XML 23 R13.htm IDEA: XBRL DOCUMENT v3.23.1
Commitments and Contingencies
3 Months Ended
Mar. 31, 2023
Commitments and Contingencies [Abstract]  
COMMITMENTS AND CONTINGENCIES

NOTE 6—COMMITMENTS AND CONTINGENCIES

 

Registration Rights

 

Pursuant to a registration rights agreement entered into on September 24, 2020, the holders of the Founder Shares, Private Warrants (and their underlying securities) and any warrants that may be issued upon conversion of working capital loans (“Working Capital Warrants”), if any, will be entitled to registration rights (in the case of the Founder Shares, only after conversion of such shares to shares of Class A common stock). These holders will be entitled to certain demand and “piggyback” registration rights.

 

The Company will bear the expenses incurred in connection with the filing of any such registration statements.

 

Underwriting Agreement

 

The underwriters were entitled to a deferred fee of $0.35 per Unit, or $6,125,000.

 

On August 22, 2022, UBS agreed to waive its entitlement to the deferred underwriting commission of $4,593,750 to which it became entitled upon completion of the Company’s Initial Public Offering, subject to the consummation of the Transaction. On a December 27, 2022, the Company announced the completion of the redemption of its outstanding shares of Class A common stock subject to redemption, totaling 2,046,609 shares issued in its IPO, in accordance with the provision of its charter, which resulted in the forfeiture of the remaining $1,531,250 of the deferred underwriting fee.
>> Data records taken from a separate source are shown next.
/-- STT (R243): the whole tile in 16 entries; SQ blocks as they stand. The layout of an SQ sequence is open: every payload byte of the
64 slots takes a free value (notes/assumptions/7.md). -/
def execStt (g : BitVec 4) (h : BitVec 6) (d : BitVec 3) (c : BitVec 6) (x : Option (BitVec 8)) (s : State) : Out :=
  runSlot g (fun st s =>
    let r := st.tr d
    match s.locate st h.toNat c.toNat (lendRow x).1 true true true false (admitTileStore r.tag) with
    | .error t => .error t
    | .ok pl =>
      let f := pl.e.fmt
      let (cells, s) : List (Nat × Byte) × State :=
        if !isSq f then (s.storeCells st pl ((rowMajor 64).map fun (i, j) => ((i, j), tileBits r i j)), s)
        else if pl.e.kind = 3 then
          let n := s.payloadOf s.cur.tile st.asid pl.e.base
          let starts := (List.range 64).filterMap fun i => s.elemAddr s.cur.tile st.asid { pl with col := 0 } i 0
          let (bs, s) := s.freeBytes (n * starts.length)
          (((starts.map fun a => (List.range n).map (a + ·)).flatten).zip bs, s)
        else
          let n := sqBytes f
          let bs := (List.range 256).filter fun b => (List.range 16).any (blockInside pl b)
          ((bs.map fun b => ((List.range n).map (pl.frame + n * b + ·)).zip (leBytes n (tileBlock r b))).flatten, s)
      s.gatePlace st pl 16 cells (s.slotsOf st pl (List.range 64))) s

end Sys2Proof.Machine
end

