/-- QGO_INVALID (R322). -/
def execQgoInvalid (port : Nat) (s : State) : Out := presented (fun s => .next (s.queueStatus port (s.consOf (s.port port)) 6)) s

/-- The queue's header that a QAPP write names: none with a reserved bit set or for a queue not registered (R323). -/
def State.appendHeader (s : State) (v : BitVec 64) : Option (Nat × SeqHeader) :=
  if fieldAt v 20 11 ≠ 0 then none
  else match s.findQueue (fieldAt v 0 16) (fieldAt v 16 4) with
    | none => none
    | some (_, u) => (s.translate 0 u.asid u.hdr true).map fun a => (u.asid, s.seqHeader a)

/-- QAPPR written. -/
def State.appendResult (s : State) (port : Nat) (r : Word) : State := s.mapPort port fun p => { p with qappr := r }

/-- SRSV with the host as the agent (R323, R108): the start, all ones when it is refused. An invalid header does nothing (R102), and the answer
is then that of a refusal (notes/assumptions/69.md). -/
def State.hostReserve (s : State) (asid : Nat) (h : SeqHeader) (n : Nat) : Word × State :=
  if !h.valid then (-1, s)
  else match s.reserve asid h n (s.stepOf asid) with
    | (some start, s) => (BitVec.ofNat 64 start, s)
    | (none, s) => (-1, s)

/-- SCMT with the host as the agent (R323, R109): 0 after a commit. -/
def State.hostCommit (s : State) (asid : Nat) (h : SeqHeader) (start : Nat) : Word × State :=
  if !h.valid then (0xFFFFFFFFFFFFFFFE, s)
  else match s.commit asid h start with
    | some s => (0, s)
    | none => (0xFFFFFFFFFFFFFFFE, s)

/-- QAPP_RESERVE (R323): the start, all ones when refused. -/
def execQappReserve (port : Nat) (v : BitVec 64) (s : State) : Out :=
  presented (fun s => .next (match s.appendHeader v with
    | none => s.appendResult port 0xFFFFFFFFFFFFFFFD
    | some (asid, h) => match s.hostReserve asid h (fieldAt v 32 32) with
      | (r, s) => s.appendResult port r)) s

/-- QAPP_COMMIT (R323): 0 after a commit. -/
def execQappCommit (port : Nat) (v : BitVec 64) (s : State) : Out :=
  presented (fun s => .next (match s.appendHeader v with
    | none => s.appendResult port 0xFFFFFFFFFFFFFFFD
    | some (asid, h) => match s.hostCommit asid h (fieldAt v 32 32) with
      | (r, s) => s.appendResult port r)) s

/-- A header of an identifier that lies in host memory, which tile 0 of Keel serves (R323). -/
def State.hostHeader (s : State) (asid hdr : Nat) : Option SeqHeader :=
  match s.translate 0 asid hdr true with
  | none => none
  | some a => if targetOf a = 2 ∧ !s.fenced 0 then some (s.seqHeader a) else none

/-- What the host does of itself (R317, R323): an operation on a sequence gives its answer as eight bytes. That
they come as inputs, and what an invalid header answers, are the model's choices (notes/assumptions/69.md). -/
def hostTurn (op : HostOp) (s : State) : Out :=
  .next (match op with
    | .write a bs => { s.writePhys (physOf 2 a) bs with result := none }
    | .hdm port on => s.mapPort port fun p => { p with hdm := on }
    | .reserve asid hdr n => (match s.hostHeader asid hdr with
      | none => s
      | some h => match s.hostReserve asid h n with
        | (r, s) => { s with result := some (leBytes 8 r.toNat) })
    | .commit asid hdr start => (match s.hostHeader asid hdr with
      | none => s
      | some h => match s.hostCommit asid h start with
        | (r, s) => { s with result := some (leBytes 8 r.toNat) }))

/-! ### Watches (R325) -/

/-- Watches of a port, armed or waiting. -/
def State.portWatches (s : State) (port : Nat) : List Watch :=
  s.watches.filter fun w => match w.waiter with | .host p _ => p == port | _ => false

/-- WGO_ARM (R325): a watch whose counter's home has no free entry waits in the port's watch store. The registers name no identifier, so
the address is translated for identifier 0 (notes/assumptions/15.md). -/
def execWgoArm (port : Nat) (s : State) : Out :=
  let p := s.port port
  let st : Nat → Word := fun k => p.wstage[k]?.getD 0
  presented (fun s => .next (if 64 ≤ (s.portWatches port).length ∨ (st 2).toNat / 2 ^ 6 ≠ 0 then s.mapPort port fun p => { p with wign := true }
    else match s.translate 0 0 (st 0).toNat false with
      | none => s.mapPort port fun p => { p with wign := true }
      | some a => s.addWatch a (st 1).toNat (.host port (fieldAt (st 2) 0 6)) (s.watchRoom a))) s

/-- The first watch of a port that waits and finds an entry. -/
def State.storeReady (s : State) (port : Nat) : Option Watch := (s.portWatches port).find? fun w => !w.armed && s.watchRoom w.addr

/-- WATCH_STORE_ARM (R325): it is armed. -/
def execWatchStoreArm (port : Nat) (s : State) : Out :=
  .next (match s.storeReady port with
    | some w => { s with watches := s.watches.map fun v => if v.id == w.id then { v with armed := true } else v }
    | none => s)

/-- WATCH_FIRE (R325): the message of host watch n is sent once. -/
def execWatchFire (n : Nat) (s : State) : Out :=
  .next (match s.watches.find? fun w => w.id == n with
    | some w => match w.waiter with
      | .host p v => if s.watchMet w then { s with watches := s.watches.filter (fun x => x.id != n), irqs := s.irqs ++ [(p, v)] } else s
      | .strand _ _ => s
    | none => s)

/-! ### The fabric window (R334) -/

/-- Whether a fabric command is in flight. -/
def State.fabricBusy (s : State) : Bool := s.cmds.any fun c => c.op == 10 || c.op == 11 || c.op == 12

/-- FSELF_WRITE (R334): ignored with a reserved bit or while a fabric command is in flight. -/
def execFselfWrite (port : Nat) (v : BitVec 64) (s : State) : Out :=
  presented (guarded port fun s => if v.toNat < 512 ∧ !s.fabricBusy then { s with fabric := { s.fabric with self := v.toNat } } else s) s

/-- FRETRAIN_WRITE (R334): the link goes down and trains; its commands fail. -/
def execFretrainWrite (port : Nat) (v : BitVec 64) (s : State) : Out :=
  presented (guarded port fun s =>
    if v.toNat < 36 then
      let l := v.toNat
      let s := failOnLink l s.cmds { s with fabric := { s.fabric with up := s.fabric.up &&& ~~~(1#36 <<< l) } }
      s.mapLink l fun k => { k with training := true, replays := 0 }
    else s) s

/-- Register entry q with a word replaced. -/
def State.redSet (s : State) (q k : Nat) (v : Word) : State :=
  { s with fabric := { s.fabric with red := s.fabric.red.setIfInBounds q ((s.fabric.red[q]?.getD (Vector.replicate 4 0)).setIfInBounds k v) } }

/-- A reduction window that may be made valid (R334): its fields in range, its home this device, no other valid entry's window met. -/
def State.redOk (s : State) (q : Nat) : Bool :=
  let f : Nat → Nat → Nat → Nat := fun k lo len => fieldAt (s.redReg q k) lo len
  f 2 36 12 == 0 && f 2 26 6 == 0 && f 2 9 7 == 0 && (f 2 32 4 == 7 || f 2 32 4 == 3) && decide (1 ≤ f 2 16 10) && decide (f 2 16 10 ≤ 512) &&
    f 2 0 9 == s.fabric.self && f 1 0 32 % 64 == 0 && decide (64 ≤ f 1 0 32) && decide (f 1 0 32 ≤ 2 ^ 20) && f 0 0 64 % 64 == 0 &&
    (List.range 32).all fun k => k == q || !(s.redReg k 3).getLsbD 63 ||
      !meets (s.redReg k 0).toNat (fieldAt (s.redReg k 1) 0 32) (s.redReg q 0).toNat (f 1 0 32)

/-- FRED_WINDOW_SET (R334): a write of W3 that sets VALID sends the configuration to the switch plane. -/
def execFredWindowSet (port w : Nat) (v : BitVec 64) (s : State) : Out :=
  presented (guarded port fun s =>
    if v.getLsbD 63 ∧ fieldAt v 0 63 = 0 ∧ s.redOk w then
      (s.redSet w 3 v).putRound w { s.round w with conf := #v[s.redReg w 0, s.redReg w 1, s.redReg w 2, v], live := false }
    else s) s

/-- FRED_WINDOW_CLEAR (R334): the window is removed from its plane; an open round is abandoned, and what waited for it fails with it. -/
def execFredWindowClear (port w : Nat) (v : BitVec 64) (s : State) : Out :=
  presented (guarded port fun s =>
    if v.getLsbD 63 ∨ fieldAt v 0 63 ≠ 0 then s
    else
      let r := s.round w
      ((failContribs ⟨0x26, 0, 0⟩ (r.contribs ++ r.waiting) s).putRound w ⟨Vector.replicate 4 0, false, [], []⟩).redSet w 3 v) s

/-! ### MIGR (R348) -/

/-- Seats that hold a strand of an identifier. -/
def State.seatsWith (s : State) (asid : Nat) : List SeatId :=
  (s.seats.filter fun (_, st) => st.asid == asid).map fun (k, _) => ⟨k / 2, k % 2⟩

/-- MIGR_QUIESCE (R348): placement stops and every strand of the identifier is pre-empted; one in handler mode, or without a frame, as soon as it can
be. -/
def execMigrQuiesce (port : Nat) (asid : BitVec 16) (s : State) : Out :=
  presented (guarded port fun s =>
    let n := asid.toNat
    let s := { s with quiesced := if s.quiesced.contains n then s.quiesced else s.quiesced ++ [n], quiescing := some n, savedCount := 0,
                      migr := BitVec.ofNat 64 (n + 2 ^ 16), migrDone := false }
    (s.seatsWith n).foldl (fun s q => if (s.strandAt q).any fun st => st.asid == n then preemptSeat (s.want q) q else s) s) s

/-- Whether the part knows a strand by its record: on a seat, in a ready queue, or parked on a watch. -/
def State.knowsRecord (s : State) (asid rec_ : Nat) : Bool :=
  s.seats.any (fun (_, st) => st.asid == asid && st.recAddr == rec_) || s.waiting.any fun r => r.asid == asid && r.record == rec_

/-- The launch of a strand whose record alone says of it (R363, R364): its image is the one its record's PC lies in, and its tiles hold what system
software copied there. Its DONE is not known, so it never completes (notes/assumptions/83.md). -/
def carriedLaunch (id asid : Nat) (rc : Record) : Launch :=
  { id := id, field := 0, words := (Vector.replicate 8 0).set 0 (BitVec.ofNat 64 rc.pc), asid := asid, pri := rc.pri, issuer := .queue 0,
    phase := .open_, created := 1, exited := 0, lost := true, args := none, tiles := List.range 384, agePeriod := 0, ceiling := 0, short := false,
    since := 0 }

/-- The tile of a strand that its record alone names (R56, R363): that of the container that this part saved, else the one it ran on, which the record
does not give (notes/assumptions/83.md). -/
def State.carriedTile (s : State) (asid : Nat) (rc : Record) (a : Nat) : Nat :=
  ((if rc.flags.testBit 2 then (s.savedAt asid rc.waddr).bind (·.named) else none).getD (Config.carriedTile (s.readPhys a 64)))

/-- A strand that only its record in the identifier's pool names becomes runnable, or waits on its counter (R24, R28, R363): a bound one on its own
tile id, and where this part has no such tile the move fails and the strand is left to its source. A record with ENTRY set is one of a strand that
never left its seat, or never had one. -/
def State.adopt (asid : Nat) (s : State) (rec_ : Nat) : State :=
  match s.translate 0 asid rec_ false with
  | none => s
  | some a =>
    let rc := s.recordAt a
    if !rc.valid || rc.flags.testBit 4 || s.knowsRecord asid rec_ then s
    else
      let l := carriedLaunch s.nextId asid rc
      let s' := { s with launches := s.launches ++ [l], nextId := s.nextId + 1 }
      let tile := s.carriedTile asid rc a
      let bound := s'.staysOn l
      if bound && !(decide (tile < 384) && s.fieldUp (fieldOf tile)) then s
      else
      let s := s'
      let r : Ready := { record := rec_, asid := asid, launch := l.id, since := s.tick, aged := 0, bound := if bound then some tile else none,
                         named := if bound then some tile else none, gang := if rc.flags.testBit 1 then some rc.team else none }
      if !rc.flags.testBit 0 then s.makeReady s.lowestField r
      else match s.translate 0 asid rc.waddr false with
        | some c => if rc.wtgt ≤ s.natAt c 8 then s.makeReady s.lowestField r else s.addWatch c rc.wtgt (.strand r s.lowestField) true
        | none => s

/-- A gang-shared container that another part saved becomes one that this part restores (R57, R363): its bytes go to the tiles of the members that
shared them (notes/assumptions/83.md). A frame that holds anything else, or that the part knows, is passed over. -/
def State.adoptShare (asid : Nat) (s : State) (frame : Nat) : State :=
  let bs := s.copyGlobal asid 6 frame 262144
  let nat : Nat → Nat → Nat := fun p k => leNat ((bs.drop p).take k)
  if nat 0 4 ≠ 0x6378 ∨ nat 10 2 ≠ 1 ∨ nat 64 2 ≠ 10 ∨ s.gangs.any (fun g => g.frame == frame && g.asid == asid) then s
  else
    let team := nat 32 4
    let of : Ready → Bool := fun r => r.asid == asid && r.gang == some team && (Config.carriedShare bs).1.contains (r.record / 64)
    let members := (s.waiting.filter of).map (·.record)
    if members.isEmpty then s
    else { s with gangs := s.gangs ++
      [⟨frame, asid, team, members, ((Config.carriedShare bs).2.zip ((bs.drop 80).take (nat 68 4)))⟩] }

/-- MIGR_RELEASE (R348, R363): placement goes on, requests to pre-empt the identifier's seats end, and the strands whose records its pool holds and
that the part does not know, moved here or saved before a hot reset (R364), can be placed, the shared data of their gangs with them. -/
def execMigrRelease (port : Nat) (asid : BitVec 16) (s : State) : Out :=
  presented (guarded port fun s =>
    let n := asid.toNat
    let held := (s.seatsWith n).map SeatId.key
    let s := { s with quiesced := s.quiesced.filter (· != n), quiescing := if s.quiescing = some n then none else s.quiescing,
                      wanted := s.wanted.filter fun k => !held.contains k, migr := BitVec.ofNat 64 (n + 2 ^ 17) }
    let s := (s.poolEntries n (s.idRecord n 8) 64 true).foldl (State.adopt n) s
    (s.poolEntries n (s.idRecord n 4) 262144 true).foldl (State.adoptShare n) s) s

/-- QUIESCE_DONE (R348): no seat holds a strand of the identifier. -/
def execQuiesceDone (asid : BitVec 16) (s : State) : Out :=
  whenOk (decide (s.quiescing = some asid.toNat) && (s.seatsWith asid.toNat).isEmpty) (fun s => { s with quiescing := none, migrDone := true }) s

/-! ### Registers without behaviour of their own (R318) -/

/-- A sealed register of a port written (R358): CTX is ignored while the port's command is busy. -/
def sealWrite (r : Seal) (off : Nat) (v : Word) : Seal :=
  if 0x300 ≤ off ∧ off ≤ 0x338 then (if r.sstat % 4 = 1 then r else { r with ctx := r.ctx.setIfInBounds ((off - 0x300) / 8) v })
  else if off = 0x340 then { r with saddr := v.toNat }
  else if off = 0x348 then { r with slen := v.toNat }
  else if 0x360 ≤ off ∧ off ≤ 0x378 then { r with tag := r.tag.setIfInBounds ((off - 0x360) / 8) v }
  else if off = 0x380 then { r with stateAddr := v.toNat }
  else r

/-- An identifier window word that is in range (R334): its reserved bits zero. -/
def winOk (v : Word) : Bool := fieldAt v 41 22 == 0 && fieldAt v 25 7 == 0

/-- A word of the fabric window written (R334): reserved bits and values out of range are ignored. -/
def fabricWrite (s : State) (off : Nat) (v : Word) : State :=
  if off = 0x2010 then (if v.toNat / 2 ^ 36 = 0 then { s with fabric := { s.fabric with failed := s.fabric.failed &&& ~~~(v.setWidth 36) } } else s)
  else if 0x2100 ≤ off ∧ off < 0x2500 then
    (if off % 16 = 0 ∧ winOk v then { s with fabric := { s.fabric with win := s.fabric.win.setIfInBounds ((off - 0x2100) / 16) v } } else s)
  else if 0x2800 ≤ off ∧ off < 0x2C00 ∧ off % 32 ≠ 24 then
    let q := (off - 0x2800) / 32
    let k := off % 32 / 8
    let ok : Bool := match k with
      | 0 => v.toNat % 64 == 0
      | 1 => fieldAt v 0 32 % 64 == 0 && decide (64 ≤ fieldAt v 0 32) && decide (fieldAt v 0 32 ≤ 2 ^ 20)
      | _ => fieldAt v 36 12 == 0 && fieldAt v 26 6 == 0 && fieldAt v 9 7 == 0 && (fieldAt v 32 4 == 7 || fieldAt v 32 4 == 3) &&
          decide (1 ≤ fieldAt v 16 10) && decide (fieldAt v 16 10 ≤ 512)
    if ok then s.redSet q k v else s
  else s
As a result, the Company derecognized the entire deferred underwriting fee payable of $6,125,000 and recorded $5,815,688 of the forgiveness of the deferred underwriting fee allocated to Public Shares to the carrying value of the shares of Class A common stock and the remaining balance of $309,312 was as a gain from extinguishment of liability allocated to warrant liabilities. As of March 31, 2023 and December 31, 2022, the deferred underwriting fee payable is $0.

 

Risks and Uncertainties

 

Management is continuing to evaluate the impact of the COVID-19 pandemic on the industry and has concluded that while it is reasonably possible that the ongoing macroeconomic impact of the virus could have a negative effect on the Company’s financial position, results of its operations and/or search for a potential business opportunity, the specific impact is not readily determinable as of the date of these financial statements. The financial statements do not include any adjustments that might result from the outcome of this uncertainty.

 

Inflation Reduction Act of 2022

 

On August 16, 2022, the Inflation Reduction Act of 2022 (the “IR Act”) was signed into federal law. The IR Act provides for, among other things, a new U.S. federal 1% excise tax on certain repurchases of stock by publicly traded U.S. domestic corporations and certain U.S. domestic subsidiaries of publicly traded foreign corporations occurring on or after January 1, 2023. The excise tax is imposed on the repurchasing corporation itself, not its shareholders from which shares are repurchased. The amount of the excise tax is generally 1% of the fair market value of the shares repurchased at the time of the repurchase. However, for purposes of calculating the excise tax, repurchasing corporations are permitted to net the fair market value of certain new stock issuances against the fair market value of stock repurchases during the same taxable year. In addition, certain exceptions apply to the excise tax. The U.S. Department of the Treasury (the “Treasury”) has been given authority to provide regulations and other guidance to carry out and prevent the abuse or avoidance of the excise tax.

 

Any redemption or other repurchase that occurs after December 31, 2022, may be subject to the excise tax. Whether and to what extent the Company would be subject to the excise tax will depend on a number of factors, including (i) the fair market value of the redemptions and repurchases, (ii) the structure of a transaction, (iii) the nature and amount of any “PIPE” or other equity issuances, and (iv) the content of regulations and other guidance from the Treasury. In addition, because the excise tax would be payable by the Company and not by the redeeming holder, the mechanics of any required payment of the excise tax have not been determined. The foregoing could cause a reduction in the cash available on hand to complete a transaction.